I would like to count the number of successive occurrences by two groups while ignoring missing values. Suppose I have a dataset with 3 identifiers, one identifies the country, another variable that identifies the person, another refers to time, and a dummy variable that identifies the occurences. Something like this:
df <- data.frame(country = c("A", "A", "A", "A", "A", "B", "B", "B", "B", "B", "B"),
person = c("a", "a", "a", "b", "b", "a", "a", "b", "b", "b","b"),
time = c(1,2,3,1,2,1,2,1,2,3,4),
ocurrences = c(1,1,NA,1,0,0,NA,1,1,0,1))
Which will look like:
country person time ocurrences
1 A a 1 1
2 A a 2 1
3 A a 3 NA
4 A b 1 1
5 A b 2 0
6 B a 1 0
7 B a 2 NA
8 B b 1 1
9 B b 2 1
10 B b 3 0
11 B b 4 1
I would like to generate another column with the number of consecutive occurrences by these two groups (country, person) across time. At this point, I am not sure what is the best way to deal with missing values, whether to account them as 0 or leave it as missings. For now, let's just say I will leave them as missing values. So the column should begin counting the number of successive ocurrences from the first 0 by person in a country. If the person has a 0 in between, it should stop computing and begin again on the next occurrence. So the output should look like this:
country person time ocurrences count
1 A a 1 1 1
2 A a 2 1 2
3 A a 3 NA NA
4 A b 1 1 1
5 A b 2 0 0
6 B a 1 0 0
7 B a 2 NA NA
8 B b 1 1 1
9 B b 2 1 2
10 B b 3 0 0
11 B b 4 1 1
I edited and added another row as an example. Notice that rows 8 and 9 the column counts the number of successive occurrences, but it stops in row 10 because there was no occurrence. Then it starts computing again in row 11. What is the best way to accomplish it?

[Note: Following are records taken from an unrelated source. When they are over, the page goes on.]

-- ==== Sys2Proof/Machine/Dict.lean ====
section
/-! DEFINITION. Dict: the object tables of spec/ as rows (R13 to R22, R36, R37): which elements exist, their type, access,
default, range and effect timing. -/

namespace Sys2Proof.Machine

/-- The data types of R17. -/
inductive Ty where
  | u8 | u16 | u32 | u64 | s16 | s32 | s48 | s64 | q15 | bool | enum8 | ltime | ctime | str32 | blob | cmd | res
  deriving DecidableEq, Repr

/-- The access codes of R19. -/
inductive Acc where
  | ro | rw | wo | rwa | rwl | cmd
  deriving DecidableEq, Repr

/-- The effect timings of R20. -/
inductive Eff where
  | immediate | period | commit | epoch | billing
  deriving DecidableEq, Repr

/-- A range column: the whole type, closed intervals, the bits that are not reserved, a BLOB's lengths, or a rule of its own. -/
inductive Rng where
  | full
  | iv (l : List (Int × Int))
  | mask (m : Nat)
  | blob (lo hi : Nat)
  | special
  deriving DecidableEq, Repr

/-- A default column: a number, an empty BLOB, an empty STR32, or a value that depends on the instance or element. -/
inductive Dflt where
  | n (i : Int)
  | byts
  | str
  | fn
  deriving DecidableEq, Repr

/-- One row of an object table: group, object and element ranges, then the columns. -/
structure Row where
  g0 : Nat
  g1 : Nat
  o0 : Nat
  o1 : Nat
  e0 : Nat
  e1 : Nat
  ty : Ty
  acc : Acc
  dflt : Dflt
  rng : Rng
  eff : Eff
  deriving DecidableEq, Repr

/-- Object rows of group 0x00 (part 1 of the object tables of spec/). -/
def tab00 : List Row := [
  /- PART_ID -/ ⟨0x00,0x00,0x01,0x01,0,0,.u32,.ro,.n 574619724,.full,.immediate⟩,
  /- STEPPING -/ ⟨0x00,0x00,0x02,0x02,0,0,.u16,.ro,.n 0,.full,.immediate⟩,
  /- UNIT_SERIAL -/ ⟨0x00,0x00,0x03,0x03,0,0,.str32,.ro,.str,.full,.immediate⟩,
  /- ROLE_MASK -/ ⟨0x00,0x00,0x10,0x10,0,0,.u16,.rwa,.n 0,.special,.commit⟩,
  /- ROLE_ACTIVE -/ ⟨0x00,0x00,0x11,0x11,0,0,.u16,.ro,.n 0,.full,.immediate⟩,
  /- XP_TYPE_n -/ ⟨0x00,0x00,0x12,0x12,1,4,.enum8,.rwa,.n 0,.iv [(0,2)],.commit⟩,
  /- REMOTE_WRITE -/ ⟨0x00,0x00,0x20,0x20,0,0,.enum8,.rwa,.n 0,.iv [(0,2)],.commit⟩,
  /- REMOTE_HOST_n -/ ⟨0x00,0x00,0x21,0x21,1,8,.u16,.rwa,.n 65535,.iv [(0,4095),(65535,65535)],.commit⟩,
  /- DICT_RX_COUNT -/ ⟨0x00,0x00,0x22,0x22,0,0,.u32,.ro,.n 0,.full,.immediate⟩,
  /- DICT_REJECT_COUNT -/ ⟨0x00,0x00,0x23,0x23,0,0,.u32,.ro,.n 0,.full,.immediate⟩,
  /- ROLE_PENDING -/ ⟨0x00,0x00,0x13,0x13,0,0,.bool,.ro,.n 0,.full,.immediate⟩]

/-- Object rows of group 0x01 (part 1 of the object tables of spec/). -/
def tab01 : List Row := [
  /- MODE_WORD -/ ⟨0x01,0x01,0x00,0x00,0,0,.u8,.rw,.n 1,.iv [(0,255)],.immediate⟩,
  /- MODE_IN_FORCE -/ ⟨0x01,0x01,0x01,0x01,0,0,.u8,.ro,.n 1,.full,.immediate⟩,
  /- MODE_TRANSIT -/ ⟨0x01,0x01,0x02,0x02,0,0,.u8,.ro,.n 0,.full,.immediate⟩,
  /- BOOT_MODE -/ ⟨0x01,0x01,0x03,0x03,0,0,.u8,.rwa,.n 1,.iv [(0,127)],.commit⟩,
  /- MODE_ORIGIN -/ ⟨0x01,0x01,0x04,0x04,0,0,.enum8,.ro,.n 0,.full,.immediate⟩,
  /- PRE_LOSS_WORD -/ ⟨0x01,0x01,0x05,0x05,1,1,.u8,.ro,.n 0,.full,.immediate⟩,
  /- PRE_LOSS_IN_FORCE -/ ⟨0x01,0x01,0x05,0x05,2,2,.u8,.ro,.n 0,.full,.immediate⟩,
  /- STOP_TIMEOUT -/ ⟨0x01,0x01,0x06,0x06,0,0,.u32,.rwa,.n 5000,.iv [(100,60000)],.commit⟩,
  /- MODE_CHANGES -/ ⟨0x01,0x01,0x07,0x07,0,0,.u32,.ro,.n 0,.full,.immediate⟩,
  /- FORCED_STOPS -/ ⟨0x01,0x01,0x08,0x08,0,0,.u32,.ro,.n 0,.full,.immediate⟩]

/-- Object rows of group 0x02 (part 1 of the object tables of spec/). -/
def tab02 : List Row := [
  /- CMD -/ ⟨0x02,0x02,0x10,0x1A,1,1,.cmd,.cmd,.n 0,.special,.immediate⟩,
  /- RES -/ ⟨0x02,0x02,0x10,0x1A,2,2,.res,.ro,.n 0,.full,.immediate⟩,
  /- CTRL -/ ⟨0x02,0x02,0x10,0x1A,3,3,.u8,.wo,.n 0,.iv [(1,2)],.immediate⟩]

/-- Object rows of group 0x03 (part 1 of the object tables of spec/). -/
def tab03 : List Row := [
  /- STAGE_COUNT -/ ⟨0x03,0x03,0x03,0x03,0,0,.u16,.ro,.n 0,.full,.immediate⟩,
  /- STAGE_BYTES -/ ⟨0x03,0x03,0x04,0x04,0,0,.u32,.ro,.n 0,.full,.immediate⟩,
  /- STAGE_PROBE_ADDR -/ ⟨0x03,0x03,0x05,0x05,0,0,.u32,.rw,.n 0,.mask 0x00FFFFFF,.immediate⟩,
  /- STAGE_PROBE_VALUE -/ ⟨0x03,0x03,0x06,0x06,0,0,.blob,.ro,.byts,.full,.immediate⟩,
  /- COMMIT_SEQ -/ ⟨0x03,0x03,0x07,0x07,0,0,.u32,.ro,.n 0,.full,.immediate⟩,
  /- COMMIT_STATE -/ ⟨0x03,0x03,0x08,0x08,0,0,.enum8,.ro,.n 0,.full,.immediate⟩,
  /- STAGE_DISCARDED -/ ⟨0x03,0x03,0x09,0x09,0,0,.u32,.ro,.n 0,.full,.immediate⟩,
  /- BILL_HOLD_COUNT -/ ⟨0x03,0x03,0x0A,0x0A,0,0,.u16,.ro,.n 0,.full,.immediate⟩,
  /- CMD -/ ⟨0x03,0x03,0x01,0x02,1,1,.cmd,.cmd,.n 0,.special,.immediate⟩,
  /- RES -/ ⟨0x03,0x03,0x01,0x02,2,2,.res,.ro,.n 0,.full,.immediate⟩,
  /- CTRL -/ ⟨0x03,0x03,0x01,0x02,3,3,.u8,.wo,.n 0,.iv [(1,2)],.immediate⟩]

/-- Object rows of group 0x04 (part 1 of the object tables of spec/). -/
def tab04 : List Row := [
  /- LTIME_NOW -/ ⟨0x04,0x04,0x01,0x01,0,0,.ltime,.ro,.n 0,.full,.immediate⟩,
  /- CTIME_NOW -/ ⟨0x04,0x04,0x02,0x02,0,0,.ctime,.ro,.n 0,.full,.immediate⟩,
  /- CIVIL_OFFSET -/ ⟨0x04,0x04,0x03,0x03,0,0,.s64,.ro,.n 0,.full,.immediate⟩,
  /- ECT_NOW -/ ⟨0x04,0x04,0x04,0x04,0,0,.ctime,.ro,.n 0,.full,.immediate⟩,
  /- CIVIL_SHIFT -/ ⟨0x04,0x04,0x05,0x05,0,0,.s64,.rw,.n 0,.iv [(-31536000000,31536000000)],.immediate⟩,
  /- TIME_ALLOW -/ ⟨0x04,0x04,0x06,0x06,0,0,.u32,.rwa,.n 60000,.iv [(0,3600000)],.commit⟩,
  /- ALLOW_NOW -/ ⟨0x04,0x04,0x07,0x07,0,0,.u32,.ro,.n 0,.full,.immediate⟩,
  /- TIME_TAMPER_CNT -/ ⟨0x04,0x04,0x08,0x08,0,0,.u32,.ro,.n 0,.full,.immediate⟩,
  /- TIME_FLAGS -/ ⟨0x04,0x04,0x09,0x09,0,0,.u8,.ro,.n 0,.full,.immediate⟩,
  /- LAST_TIME_SET -/ ⟨0x04,0x04,0x0A,0x0A,0,0,.ltime,.ro,.n 0,.full,.immediate⟩]

/-- Object rows of group 0x05 (part 1 of the object tables of spec/). -/
def tab05 : List Row := [
  /- PACE -/ ⟨0x05,0x05,0x01,0x01,0,0,.u16,.ro,.n 0,.full,.immediate⟩,
  /- PACE_REGION_n -/ ⟨0x05,0x05,0x02,0x02,1,7,.u16,.ro,.n 0,.full,.immediate⟩,
  /- PACE_MIN_SEEN -/ ⟨0x05,0x05,0x03,0x03,0,0,.u16,.ro,.n 65535,.full,.immediate⟩,
  /- PACE_FLOOR -/ ⟨0x05,0x05,0x04,0x04,0,0,.u16,.ro,.n 780,.full,.immediate⟩,
  /- FABRIC_STATUS -/ ⟨0x05,0x05,0x05,0x05,0,0,.u16,.ro,.n 0,.full,.immediate⟩,
  /- ISLAND_STATE_n -/ ⟨0x05,0x05,0x06,0x06,1,12,.enum8,.ro,.n 0,.full,.immediate⟩,
  /- FENCED_CELLS_n -/ ⟨0x05,0x05,0x07,0x07,1,7,.u16,.ro,.n 0,.full,.immediate⟩,
  /- FAB_ERR_COUNT_n -/ ⟨0x05,0x05,0x08,0x08,1,7,.u32,.ro,.n 0,.full,.immediate⟩,
  /- LAST_FAB_ERR -/ ⟨0x05,0x05,0x09,0x09,0,0,.u64,.ro,.n 0,.full,.immediate⟩,
  /- LAT_EVENT_TO_RING -/ ⟨0x05,0x05,0x0A,0x0A,1,1,.u32,.ro,.n 0,.full,.immediate⟩,
  /- LAT_EPOCH_TO_LOOP -/ ⟨0x05,0x05,0x0A,0x0A,2,2,.u32,.ro,.n 0,.full,.immediate⟩,
  /- LAT_SAMPLE_TO_PWM -/ ⟨0x05,0x05,0x0A,0x0A,3,3,.u32,.ro,.n 0,.full,.immediate⟩,
  /- ENSIGN_LAT_CLEAR -/ ⟨0x05,0x05,0x0B,0x0B,0,0,.bool,.wo,.n 0,.iv [(0,1)],.immediate⟩]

CodePudding user response:
Well, in order to group and cumsum with your conditions, i must create first an auxiliary variable rleid (note that a function with the same name that do this can be found in package data.table
)
Then group by country,person, relid, then cumsum ocurrences. NA's are propagated naturally.
library(dplyr)
df <- data.frame(country = c("A", "A", "A", "A", "A", "B", "B", "B", "B", "B", "B"),
person = c("a", "a", "a", "b", "b", "a", "a", "b", "b", "b","b"),
time = c(1,2,3,1,2,1,2,1,2,3,4),
ocurrences = c(1,1,NA,1,0,0,NA,1,1,0,1))
df$rleid = with(rle(ifelse(df$ocurrences==0,NA,df$ocurrences)), rep(seq_along(values), lengths))
df <- mutate(group_by(df, country, person, rleid), count=if_else(ocurrences>0,cumsum(ocurrences),0))
df <- ungroup(df)
df$rleid<-NULL
df
#> # A tibble: 11 × 5
#> country person time ocurrences count
#> <chr> <chr> <dbl> <dbl> <dbl>
#> 1 A a 1 1 1
#> 2 A a 2 1 2
#> 3 A a 3 NA NA
#> 4 A b 1 1 1
#> 5 A b 2 0 0
#> 6 B a 1 0 0
#> 7 B a 2 NA NA
#> 8 B b 1 1 1
#> 9 B b 2 1 2
#> 10 B b 3 0 0
#> 11 B b 4 1 1
See this for an explanation of rleid, which basically allows to create groups when data changes with respect to previous row.